Changed 2009-02-06: In the Xw box, acccessed from the Resulting Diagram window, all combinations of Xw and C-terms are displayed for convenience, as rounded integers with 1 dB shifts of the reference curve according to the ISO 717 standards. In the table however, decimal Rw and Lnw are calculated to allow for small changes to be studied. Of course, this may cause the wrong impression. The tabulated rounded Xw-values are the correct. Always remember that the Worksheet table values should be rounded conservatively, i.e. upwards for impact sound and downwards for airborne sound insulation.

Measured airborne sound insulation between very large rooms is sometimes less than calculated, but the impact sound agrees. Why so?

There are at least three reasons for this: 1) junctions/flanking and structural losses must be modelled correctly, see next question. 2) The data for concrete elements were calculated for ordinary sized rooms. In large rooms (>200 m3), modal coupling may decrease R at low frequency somewhat. Look at the German data for concrete, as these indicate what may happen although these data may appear somewhat exaggerated for many practical situations. 3) Air leakage reduce R at medium and high frequency, this must be prevented at ALL junctions. Prescribe PU or Silicone sealing compound to be filled between all dry elements. Concrete fillers must be specially adapted to make up a tight air sealant.

Light-weight concrete walls, are there any particular pre-cautions to take ?

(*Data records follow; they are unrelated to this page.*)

-- ==== Sys2Proof/Machine/Types.lean ====
section
/-! DEFINITION. The records of the nine blocks: plain data, in the spec's names. `State` puts them together. -/

namespace Sys2Proof.Machine

/-- A timer is idle, or runs with an expiry on the model's clock. -/
abbrev Timer := Option Nat

/-- Shelf memory: the cells whose byte differs from what an unwritten cell reads as, addresses strictly rising. The low
lane of word `a` is cell `2 * a`, the high lane cell `2 * a + 1`. -/
abbrev Memory := List Host.Cell

/-! ## The words of the image -/

/-- The watched words of the image, each under its owner's object (R185 to R191). -/
inductive Watched where
  | shelfNumber
  | attentionMask
  | ringBase
  | ringSize
  | profile (kind : Fin 22)
  | calibration (set : Fin 8) (field : Fin 4)
  | port (p : Port) (field : Fin 8)
  | group (g : GroupId) (field : Fin 8)
  | slot (i : SlotId) (field : Fin 3)
  | source (l : LineId)
  | stationKind
  deriving DecidableEq, Repr

/-- The trigger words (R8). -/
inductive Trigger where
  | imageReady
  | mailbox (w : MailboxWord)
  deriving DecidableEq, Repr

/-- The live words (R185, R193). -/
inductive LiveWord where
  | identity
  | status
  | condition (w : Fin 16)
  | summary (w : Fin 2)
  | identification
  | shelfTime
  | poster
  | port (p : Port)
  | smoothed (p : Port)
  | acceptedTrace (p : Port)
  | groupState (g : GroupId)
  | groupRequest (g : GroupId)
  | restoreWait (g : GroupId)
  | slot (i : SlotId)
  | slotOffset (i : SlotId)
  | generator
  | generatorOffset
  deriving DecidableEq, Repr

/-- An image word that is not PASS, by class (R3 to R10). -/
inductive ImageWord where
  | watched (w : Watched)
  | trigger (t : Trigger)
  | live (l : LiveWord)
  | change (w : Fin 16)
  deriving DecidableEq, Repr

/-- Where a processor cycle goes: a bus address, or a word of the image named by what it is. -/
inductive Place where
  | addr (a : Addr)
  | image (w : ImageWord)
  deriving DecidableEq, Repr

/-- One processor cycle (R1). -/
structure Cycle where
  place : Place
  write : Bool
  lanes : Lanes
  data  : Word
  deriving DecidableEq, Repr

/-- The verdicts of screening (R5). -/
inductive Verdict where
  | accepted | clamped | refused | prohibited | onceHeld
  deriving DecidableEq, Repr

/-! ## Memory path (01) -/

inductive OpState where
  | startCheck | standby | loading | running
  deriving DecidableEq, Repr

/-- Who holds the memory port (R11). -/
inductive Requester where
  | processor
  | memoryPath
  /-- the poster's cycle, with overflow-pending as it stood when the cycle was granted (R175; log entry 38) -/
  | poster (overflowed : Bool)
  deriving DecidableEq, Repr

/-- A loader word whose effective value differs from memory and waits for its write-back (R16). -/
structure WriteBack where
  word    : Watched
  value   : Word
  verdict : Verdict
  deriving DecidableEq, Repr

structure Path where
  straps       : BitVec 2
  op           : OpState
  loaderAt     : Nat
  writeBack    : Option WriteBack
  readBackOwed : Bool
  /-- processor cycles held on the ready line, oldest first -/
  held         : List Cycle
  grant        : Option Requester
  mem          : Memory
  /-- the data last driven upstream; the model's own field (log entry 7) -/
  upstream     : Word
  deriving DecidableEq, Repr

/-! ## Command unit (08) -/

inductive MailboxState where
  | ready | awaitConfirm | executing | blocked
  deriving DecidableEq, Repr

/-- The result codes (R134, R187). -/
inductive CommandResult where
  | none | done | lapsed | refusedLevel | refusedState | refusedInvalid | confirmMismatch | access | byteWrite
  | blocked | strayConfirm | restarted
  deriving DecidableEq, Repr

structure Mailbox where
  state      : MailboxState
  pending    : Option Word
  window     : Timer
  lastResult : CommandResult
  lastCode   : BitVec 4
  count      : BitVec 4
  /-- the COMMAND event and COMMAND-DONE of a restart wait for RUNNING (R140) -/
  restartOwed : Bool
  deriving DecidableEq, Repr

/-! ## Scan controller (02) -/

/-- What stands in the port time slot of the round in progress (R19, R22). -/
inductive SlotPhase where
  | waiting            -- the slot has not started
  | unscanned          -- monitor kind NONE at the slot's start
  | polled             -- polled, no valid answer yet
  | answered (a : Answer)
  deriving DecidableEq, Repr

structure Round where
  slot    : Port
  phase   : SlotPhase
  /-- the results gathered so far, in port order; no answer is `none` -/
  results : List (Port × Option Answer)
  deriving DecidableEq, Repr

structure Scan where
  shelfNumber : Word
  transmit    : Vector Word 24
  round       : Option Round
  faultedRun  : Nat
  scanFault   : Bool
  processed   : Nat
  /-- the trace word and bridge word each module was last polled with -/
  lastPoll    : Vector (Option (Word × Word)) 24
  deriving DecidableEq, Repr

/-! ## Port supervisor (02 to 04) -/

inductive MonitorKind where
  | none | lolOnly | power
  deriving DecidableEq, Repr

inductive Presence where
  | present | missedOnce | absent
  deriving DecidableEq, Repr

structure Caps where
  power    : Bool
  overhead : Bool
  deriving DecidableEq, Repr

inductive Grade where
  | unknown | good | degraded | overload | failed | unmonitored
  deriving DecidableEq, Repr

inductive Cause where
  | light | absent
  deriving DecidableEq, Repr

inductive TraceState where
  | unchecked | silent | awaiting | free | matched | mismatch | duplicate
  deriving DecidableEq, Repr

/-- A port record (R35). The monitor kind follows the configuration; the smoothed power is a function of the power
history (R41). Histories stand newest first. -/
structure PortRecord where
  presence    : Presence
  caps        : Option Caps
  lol         : List Bool
  power       : List Int
  grade       : Grade
  cause       : Option Cause
  reduced     : Bool
  candidate   : Option Word
  run         : Nat
  accepted    : Option Word
  trace       : TraceState
  maintenance : Bool
  deriving DecidableEq, Repr

/-- A processed round delivered to the port supervisor: which one, and the results not yet taken (R25). -/
structure ProcessedRound where
  number  : Nat
  results : List (Port × Option Answer)
  deriving DecidableEq, Repr

structure Supervisor where
  config      : Vector (Vector Word 8) 24
  calibration : Vector (Vector Word 4) 8
  record      : Vector PortRecord 24
  /-- the far-end map: the identity held for each port (R59) -/
  farEnd      : Vector (Option Word) 24
  rounds      : List ProcessedRound
  deriving DecidableEq, Repr

/-! ## Protection controller (05, 06) -/

inductive GroupKind where
  | none | paired | shared
  deriving DecidableEq, Repr

/-- A request or winner: a level of the request table (R79) and a channel. -/
structure Request where
  level   : Fin 8
  channel : Fin 8
  deriving DecidableEq, Repr

/-- A grade condition, raised grade request or condition request of a channel (R80 to R82). -/
inductive Condition where
  | clear | degrade | fail
  deriving DecidableEq, Repr

structure Channel where
  raised  : Condition
  holdOff : Timer
  request : Condition
  deriving DecidableEq, Repr

/-- The command requests (R79): at most one is stored. -/
inductive Stored where
  | bar
  | force (k : ChannelIx)
  | manual (k : ChannelIx)
  deriving DecidableEq, Repr

/-- A WAIT or STAY entry with its channel (R87). STAY is only ever on channel 1. -/
inductive Entry where
  | wait (k : ChannelIx)
  | stay
  deriving DecidableEq, Repr

inductive Source where
  | local | farEnd
  deriving DecidableEq, Repr

/-- The six group conditions (R93). -/
structure GroupConditions where
  protectUnavailable : Bool
  onProtect          : Bool
  crossShelf         : Bool
  swapped            : Bool
  protocolFailure    : Bool
  switchFault        : Bool
  deriving DecidableEq, Repr

structure Group where
  config       : Vector Word 8
  channel      : Vector Channel 4
  pfail        : Bool
  stored       : Option Stored
  entry        : Option Entry
  restoreWait  : Timer
  top          : Request
  winner       : Request
  source       : Source
  conditions   : GroupConditions
  evaluated    : Bool
  candidate    : Option Word
  run          : Nat
  accepted     : Option Word
  /-- the confirmation timer: the channel it was started for and its expiry (R110) -/
  confirmation : Option (Fin 8 × Nat)
  invalidWord  : Bool
  timeout      : Bool
  unusable     : Bool
  deriving DecidableEq, Repr

/-! ## Switch driver (07) -/

inductive ElementState where
  | settled | travelling | faulted
  deriving DecidableEq, Repr

structure Element where
  commanded : Position
  /-- `none` is INVALID -/
  sensed    : Option Position
  state     : ElementState
  travel    : Timer
  deriving DecidableEq, Repr

structure Driver where
  on      : Bool
  element : Vector Element 32
  deriving DecidableEq, Repr

/-! ## Timing unit (09) -/

inductive SlotState where
  | disabled | lost | disqualified | qualifying | available | settling
  deriving DecidableEq, Repr

inductive Measured where
  | lost | qualifying | disqualified | available
  deriving DecidableEq, Repr

structure Slot where
  state      : SlotState
  measured   : Measured
  qualify    : Timer
  loss       : Timer
  /-- a gate in progress, with the pulses counted since the one that started it (R148) -/
  gate       : Option Nat
  /-- SETTLING is held (R145) -/
  settling   : Bool
  settle     : Timer
  /-- the measured source: the port a line slot is measuring -/
  source     : Option Port
  lastOffset : Int
  deriving DecidableEq, Repr

inductive GenState where
  | freeRun | acquiring | locked | lockedFine | holdover | bridging
  deriving DecidableEq, Repr

structure Timing where
  config       : Vector (Vector Word 3) 4
  sources      : Vector Word 2
  stationKind  : Word
  slot         : Vector Slot 4
  forced       : Option SlotId
  selected     : Option SlotId
  gen          : GenState
  offset       : Int
  lockCount    : Nat
  /-- while BRIDGING, the tracking state it left -/
  noted        : Option GenState
  /-- the holdover history, newest on top -/
  history      : List Int
  partialCount : Nat
  partialSum   : Int
  deriving DecidableEq, Repr

/-! ## Alarm unit (10) -/

/-- The severities that count toward the relays. -/
inductive Severity where
  | minor | major | critical
  deriving DecidableEq, Repr

inductive RelayMode where
  | follow | hold | allAlarm
  deriving DecidableEq, Repr

/-- The visual and audible relay of one severity, `true` showing alarm, and its cut-off flag (R170, R171). -/
structure Relays where
  visual  : Bool
  audible : Bool
  cutOff  : Bool
  deriving DecidableEq, Repr

/-- An alarm point: a kind on an object of its scope (R164). -/
inductive Point where
  | port (p : Port) (k : Fin 7)
  | group (g : GroupId) (k : Fin 6)
  | slot (i : SlotId) (k : Fin 2)
  | generator (k : Fin 3)
  | part (k : Fin 4)
  deriving DecidableEq, Repr

structure Alarm where
  profile     : Vector Word 22
  /-- bit `i` is point `i` -/
  raised      : BitVec 256
  latched     : BitVec 256
  mode        : RelayMode
  critical    : Relays
  major       : Relays
  minor       : Relays
  -- the attention set (R172)
  ringBusy    : Bool
  commandDone : Bool
  alarmChange : Bool
  eventPosted : Bool
  mask        : Word
  deriving DecidableEq, Repr

/-! ## Event poster (10) -/

/-- The detail of an event by its kind (R176). -/
inductive Detail where
  | alarm (kind : Nat) (raised : Bool) (severity : Nat) (suppressed : Bool)
  | switch (old new : Request)
  | timing (gen : GenState) (selected : Option SlotId)
  | command (code : BitVec 4) (result : CommandResult)
  | provision (offset : Nat) (verdict : Verdict)
  deriving DecidableEq, Repr

structure Event where
  object : Nat
  detail : Detail
  stamp  : Word
  deriving DecidableEq, Repr

inductive PosterState where
  | idle | posting | busy | disabled
  deriving DecidableEq, Repr

/-- The next of the five master cycles of a posting (R12). -/
inductive PostStep where
  | readWord0 | writeWord1 | writeWord2 | writeWord3 | writeWord0
  deriving DecidableEq, Repr

structure Poster where
  queue       : List Event
  overflow    : Bool
  ringBase    : Word
  ringSize    : Word
  ringChange  : Bool
  index       : Nat
  state       : PosterState
  step        : PostStep
  /-- the WRAP value kept from the read of word 0 (R180) -/
  wrapKept    : Bool
  wrapFault   : Bool
  shelfTime   : Word
  /-- the end of the 10 ms interval in progress (R177) -/
  intervalEnd : Nat
  deriving DecidableEq, Repr

end Sys2Proof.Machine
end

YES - BEWARE !!! Flanking transmission through thin light-weight monolithic structures may cause severe deterioration of sound insulation if they are connected firmly to the slabs in both ends. Walls, also inner walls, made by l-w concrete, aerated concrete and similar materials with fc in the mid frequency region must NOT be attached firmly to the upper slab. See ph.d. thesis by Kihlman (Chalmers 1960), available at This may now be illustrated in BASTIAN with new element data (no 202 and 203 b-e). In the preference settings, Option tab, activate limits for alpha by the default button (0,050,5). In practice, always use a soft joint to the upper slab, e.g. with mineral wool and a plastic seal to prevent problems. Also avoid firm connections between building service equipment and such walls. To hide pipes in these walls used to be considered a very practical solution, BEWARE... The flanking problem was explained by Tor Kihlman, where the poor R around fc caused both excitation of the wall in the S-room, as well as radiation in the R-room. The bending waves in the wall may cause in-plane waves in the slab concrete floor, which would reduces the junction attenuation compared to the EN ISO 12354-1 value (~high mass ratios). Another transmission may be caused by longitudinal wave resonances in the l-w wall, causing excessive transmission through several joints/floors. The soft joint blocks all of these transmissions, also from various impact sounds (doors, kitchen lockers, WC), but the l-w walls must be completely separated by the soft joints. Take care to insulate any stability reinforcements with rubber pads and prevent any pipes to run through the joints.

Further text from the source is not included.